[Stored data entries]
== Segment start ==

-- ==== Sys2Proof/Certificates/Slice0/Obligations.lean ====
section
/-! DEFINITION. The statements about the KT620, for the provers, one `def Obligations.<Name> : Prop` each, in the order of
OBLIGATIONS.json. -/

open Sys2Proof Sys2Proof.Machine

/-! ## The machine as a whole -/

/-- With the command `c` at the front of the queue, a step is `exec c` on the state with the queue's rest. -/
def Obligations.AStepRunsTheFrontCommand : Prop :=
  ∀ (c : Instr) (rest : List Instr) (s : State), step (s.setPending (c :: rest)) = exec c (s.setPending rest)

/-- With no command waiting, a step is one character time of 44 µs (the model's choice, log 2): the clocks, the line's silence and the
row send go on, and nothing else changes. -/
def Obligations.AnIdleStepIsOneCharacterTime : Prop :=
  ∀ s : State, s.pending = [] → s.clock.us < 1000 →
    ∃ t, step s = .next t ∧ SameBut [.clock, .lnc, .sp] s t
      ∧ t.clock.chars = s.clock.chars + 1
      ∧ 1000 * (t.clock.ms - s.clock.ms).toNat + t.clock.us = s.clock.us + 44 ∧ t.clock.us < 1000
      ∧ t.lnc = { s.lnc with silence := t.lnc.silence, quiet := t.lnc.quiet }
      ∧ t.lnc.silence = (if s.lnc.busySince = none then s.lnc.silence + 1 else s.lnc.silence)
      ∧ t.sp = { s.sp with send := t.sp.send }

/-- Every command, in every state, answers a next state, and leaves the queue of waiting commands as it is; a step takes at most the
front command from it. -/
def Obligations.EveryCommandCompletes : Prop :=
  (∀ (c : Instr) (s : State), ∃ t, exec c s = .next t ∧ t.pending = s.pending)
  ∧ ∀ s : State, ∃ t, step s = .next t ∧ t.pending = s.pending.tail

/-- FULL_RESET (R16): START, every block at its reset values, the contacts that are physically down settling anew (log 7), an input at
the start level that the node's own driver does not hold still making the line busy (log 18), and the dictionary memory kept: a write in
service is served to its end at the RESET pin, and is not served at power-up (log 8). -/
def Obligations.FullResetLeavesTheResetState : Prop :=
  ∀ (src : ResetSource) (s : State), s.mem.wf = true →
    ∃ t, exec (.fullReset src) s = .next t
      ∧ t.online = false ∧ t.lcp = Lcp.reset ∧ t.attn = false
      ∧ t.clock = { ms := 0, us := 0, chars := 0 }
      ∧ t.kcu.nextStroke = 1 ∧ t.kcu.exhausted = false ∧ t.kcu.grazes = 0 ∧ t.kcu.chord = none ∧ t.kcu.keyMap = defaultKeyMap
      ∧ t.kcu.debounce = 5 ∧ t.kcu.graze = 12 ∧ t.kcu.stuckLimit = 4
      ∧ (∀ i : Fin 28, t.kcu.contacts[i] =
          { rawDown := s.kcu.contacts[i].rawDown, acceptedDown := false, mark := .none, stuckAt := none,
            settleAt := if s.kcu.contacts[i].rawDown then some 5 else none })
      ∧ t.sq = StrokeQueue.reset ∧ t.notes = NotesLog.reset ∧ t.du = Du.reset ∧ t.cache = Cache.reset ∧ t.arb = Arbiter.reset
      ∧ t.te = Te.reset ∧ t.tb = Tb.reset ∧ t.pub = Pub.reset
      ∧ t.lnc = { Lnc.reset with busySince := if s.lnc.driver = true then none else s.lnc.busySince.map fun _ => 0,
                                 held := s.lnc.held && !s.lnc.driver }
      ∧ t.roster = Roster.reset ∧ t.cu = Cu.reset ∧ t.vw = Viewer.reset
      ∧ t.sp = { rows := [], dirty := [], send := none, busyPin := s.sp.busyPin }
      ∧ (src = .powerUp → t.mem = s.mem)
      ∧ (src = .pin → ∀ r, s.arb.inService = some r → ∀ a n bs, a + bs.length ≤ memSize →
          (r.op = .read a n → t.mem = s.mem)
          ∧ (r.op = .write a bs → ∀ b, Memory.byteAt t.mem b =
              if a ≤ b ∧ b < a + bs.length then bs.getD (b - a) 0 else Memory.byteAt s.mem b))
      ∧ (src = .pin → s.arb.inService = none → t.mem = s.mem)

/-- The machine right after reset meets every invariant. It lists no byte of memory (the model's choice, log 1), and its queue of
commands is empty (the model's own field, log 5). -/
def Obligations.ResetMeetsTheInvariants : Prop :=
  State.reset.mem = [] ∧ State.reset.mem.wf = true ∧ Bounded State.reset ∧ Coherent State.reset ∧ PortCoherent State.reset
  ∧ DirtyRising State.reset ∧ State.reset.pending = []

/-- Every step keeps the canonical form of dictionary memory. -/
def Obligations.MemoryKeepsItsForm : Prop :=
  ∀ s t : State, s.mem.wf = true → step s = .next t → t.mem.wf = true

/-- Every step keeps the bounds of the queues, lists and counts: the Stroke Queue at 32 records (R10), the Notes Log at 8,192 with no more
entries unexported than it holds (R12), the definition queue at 8 (R29), the retranslation list at 8 (R74), the ring at 256 lines (R95),
the receive queue at 8 (R111), at most one waiting frame of a kind behind the first of the custody list (R116), the LINE send queue at 8
(R131), the answer set at 32 (R132), the define send list at 8 (R134), the credit at 800 (R139), the claim list at 4 (R157), the ASK list
at 4 (R174). -/
def Obligations.BoundsAreKept : Prop :=
  ∀ s t : State, Bounded s → step s = .next t → Bounded t

/-- Every step keeps the agreement of custody state, series in force, hand-over and custody timers. -/
def Obligations.CustodyStaysCoherent : Prop :=
  ∀ s t : State, Coherent s → step s = .next t → Coherent t

/-- Every step keeps the host port coherent: a command is in flight exactly while a response, EXPORT operations or the work of GO are
owed for it. -/
def Obligations.PortStaysCoherent : Prop :=
  ∀ s t : State, PortCoherent s → step s = .next t → PortCoherent t

/-- A host transaction's command code and parameters are those of exactly one row: every code but 0 with at most 65,535 parameter bytes
is one well-formed command, and no two commands share them. That the row follows the selecting byte of the parameters, and that a
selecting byte that names no row makes the row UNKNOWN_COMMAND, is the model's choice (log 5). -/
def Obligations.EveryTransactionIsOneRow : Prop :=
  (∀ (code : Byte) (ps : List Byte), code ≠ 0 → ps.length ≤ 65535 →
    ∃ i : Instr, i.wellFormed = true ∧ i.hostCommand = some (code, ps))
  ∧ ∀ (i j : Instr) (x : Byte × List Byte), i.wellFormed = true → j.wellFormed = true → i.hostCommand = some x →
      j.hostCommand = some x → i = j

/-! ## Rules of single operations -/

/-- R23: the fold and the bucket. R43: the Path Cache set that the same fold chooses. -/
def Obligations.TheBucketIsTheFoldModulo : Prop :=
  (∀ v : Stroke, fold v = v.toNat ^^^ (v.toNat / 2048))
  ∧ (∀ (v : Stroke) (b : Nat), bucketOf v b = fold v % 2 ^ b)
  ∧ (∀ v : Stroke, bucketOf v 0 = 0)
  ∧ ∀ (v : Stroke) (t : Nat), cacheSetOf v t = (fold v + t / 8) % 16

/-- A frame as its sender drives it, heading first with its flag and the two sums last, assembles at a receiver to that same frame, and
its check passes (R106 to R108): for every body of 1 to 360 bytes that is not below its kind's minimum. -/
def Obligations.AFrameSentIsTheFrameReceived : Prop :=
  ∀ f : Frame, f.kind.minBody ≤ f.body.length → f.body.length ≤ 360 →
    ∃ rest, f.chars = (true, f.heading) :: rest ∧ (∀ c ∈ rest, c.1 = false)
      ∧ (rest.foldl (fun a c => a.join c.2 false) (Assembly.start f.heading false false)).verdict = .good f

/-- R53 and R54: an idle port grants a request at once; in any other state it joins the stacked set. At the end of the operation in
service the first batch member is granted; with the batch empty the stacked set becomes the batch; with both empty the port is idle. -/
def Obligations.TheArbiterServesBatches : Prop :=
  (∀ (a : Arbiter) (r : Request), a.inService = none → a.batch = [] → a.request r = { a with inService := some r })
  ∧ (∀ (a : Arbiter) (r : Request), (a.inService ≠ none ∨ a.batch ≠ []) →
      (a.request r).inService = a.inService ∧ (a.request r).batch = a.batch
      ∧ (a.request r).stacked.Perm (r :: a.stacked)
      ∧ (a.stacked.Pairwise (fun x y => x.cls.priority ≤ y.cls.priority) →
          (a.request r).stacked.Pairwise fun x y => x.cls.priority ≤ y.cls.priority))
  ∧ (∀ (a : Arbiter) (r : Request) (rest : List Request), a.batch = r :: rest →
      a.next = { a with inService := some r, batch := rest })
  ∧ (∀ (a : Arbiter) (r : Request) (rest : List Request), a.batch = [] → a.stacked = r :: rest →
      a.next = { inService := some r, batch := rest, stacked := [] })
  ∧ ∀ a : Arbiter, a.batch = [] → a.stacked = [] → a.next = { inService := none, batch := [], stacked := [] }

/-- A fence takes from every way of the Path Cache the entry its scope removes, and no other (R47): a LAYER fence spares the FIXED
entries, a STROKE+LAYER fence does not. The set of a key is that of its stroke and table (R43). A tree step is a hit where a way of its
set holds the key; the hit counts and makes that way the most recent (R44). A fill goes to the way that holds the key, else to the lowest
empty way, else to the least recent one, which becomes the most recent (R45). -/
def Obligations.AFenceRemovesItsScope : Prop :=
  (∀ (c : Cache) (f : FenceScope) (i : Fin 16) (w : Fin 4),
    (c.fence f).hits = c.hits ∧ (c.fence f).misses = c.misses
    ∧ (c.sets[i].ways[w] = none → (c.fence f).sets[i].ways[w] = none)
    ∧ ∀ e, c.sets[i].ways[w] = some e →
        (c.fence f).sets[i].ways[w] =
          (match f with
           | .all => none
           | .layer l => if e.layer = l ∧ e.content.fixed = false then none else some e
           | .stroke v => if e.stroke = v then none else some e
           | .strokeLayer v l => if e.stroke = v ∧ e.layer = l then none else some e))
  ∧ (∀ (c : Cache) (l t : Nat) (v : Stroke) (x : CacheSet), c.sets[cacheSetOf v t]? = some x →
    (c.lookup l t v = none ↔ ∀ (w : Fin 4) (e : CacheEntry), x.ways[w] = some e → ¬ (e.layer = l ∧ e.table = t ∧ e.stroke = v))
    ∧ ∀ r, c.lookup l t v = some r → ∃ (w : Fin 4) (e : CacheEntry), x.ways[w] = some e ∧ e.layer = l ∧ e.table = t ∧ e.stroke = v
        ∧ e.content = r
        ∧ c.hit l t v = { c with
            hits := satSucc c.hits,
            sets := c.sets.setIfInBounds (cacheSetOf v t)
              { x with recency := w :: x.recency.filter fun j => decide (j ≠ w) } })
  ∧ ∀ (c : Cache) (e : CacheEntry) (x : CacheSet) (held : Nat → Prop) (w : Fin 4), c.sets[cacheSetOf e.stroke e.table]? = some x →
    (∀ j : Nat, held j ↔ ∃ o, x.ways[j]? = some (some o) ∧ o.layer = e.layer ∧ o.table = e.table ∧ o.stroke = e.stroke) →
    ((held w ∧ ∀ j, j < w.val → ¬ held j)
      ∨ ((∀ j, ¬ held j) ∧ x.ways[w] = none ∧ ∀ j : Nat, j < w.val → x.ways[j]? ≠ some none)
      ∨ ((∀ j, ¬ held j) ∧ (∀ j : Nat, x.ways[j]? ≠ some none) ∧ x.recency.getLast? = some w.val)) →
    c.fill e = { c with
      sets := c.sets.setIfInBounds (cacheSetOf e.stroke e.table)
        { ways := x.ways.setIfInBounds w (some e), recency := w :: x.recency.filter fun j => decide (j ≠ w) } }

== Segment end ==

** What to produce **
Search the data above for "cacheSetOf" and copy every line where it turns up.

** Solution for this exercise **
  ∧ ∀ (v : Stroke) (t : Nat), cacheSetOf v t = (fold v + t / 8) % 16
  ∧ (∀ (c : Cache) (l t : Nat) (v : Stroke) (x : CacheSet), c.sets[cacheSetOf v t]? = some x →
            sets := c.sets.setIfInBounds (cacheSetOf v t)
  ∧ ∀ (c : Cache) (e : CacheEntry) (x : CacheSet) (held : Nat → Prop) (w : Fin 4), c.sets[cacheSetOf e.stroke e.table]? = some x →
      sets := c.sets.setIfInBounds (cacheSetOf e.stroke e.table)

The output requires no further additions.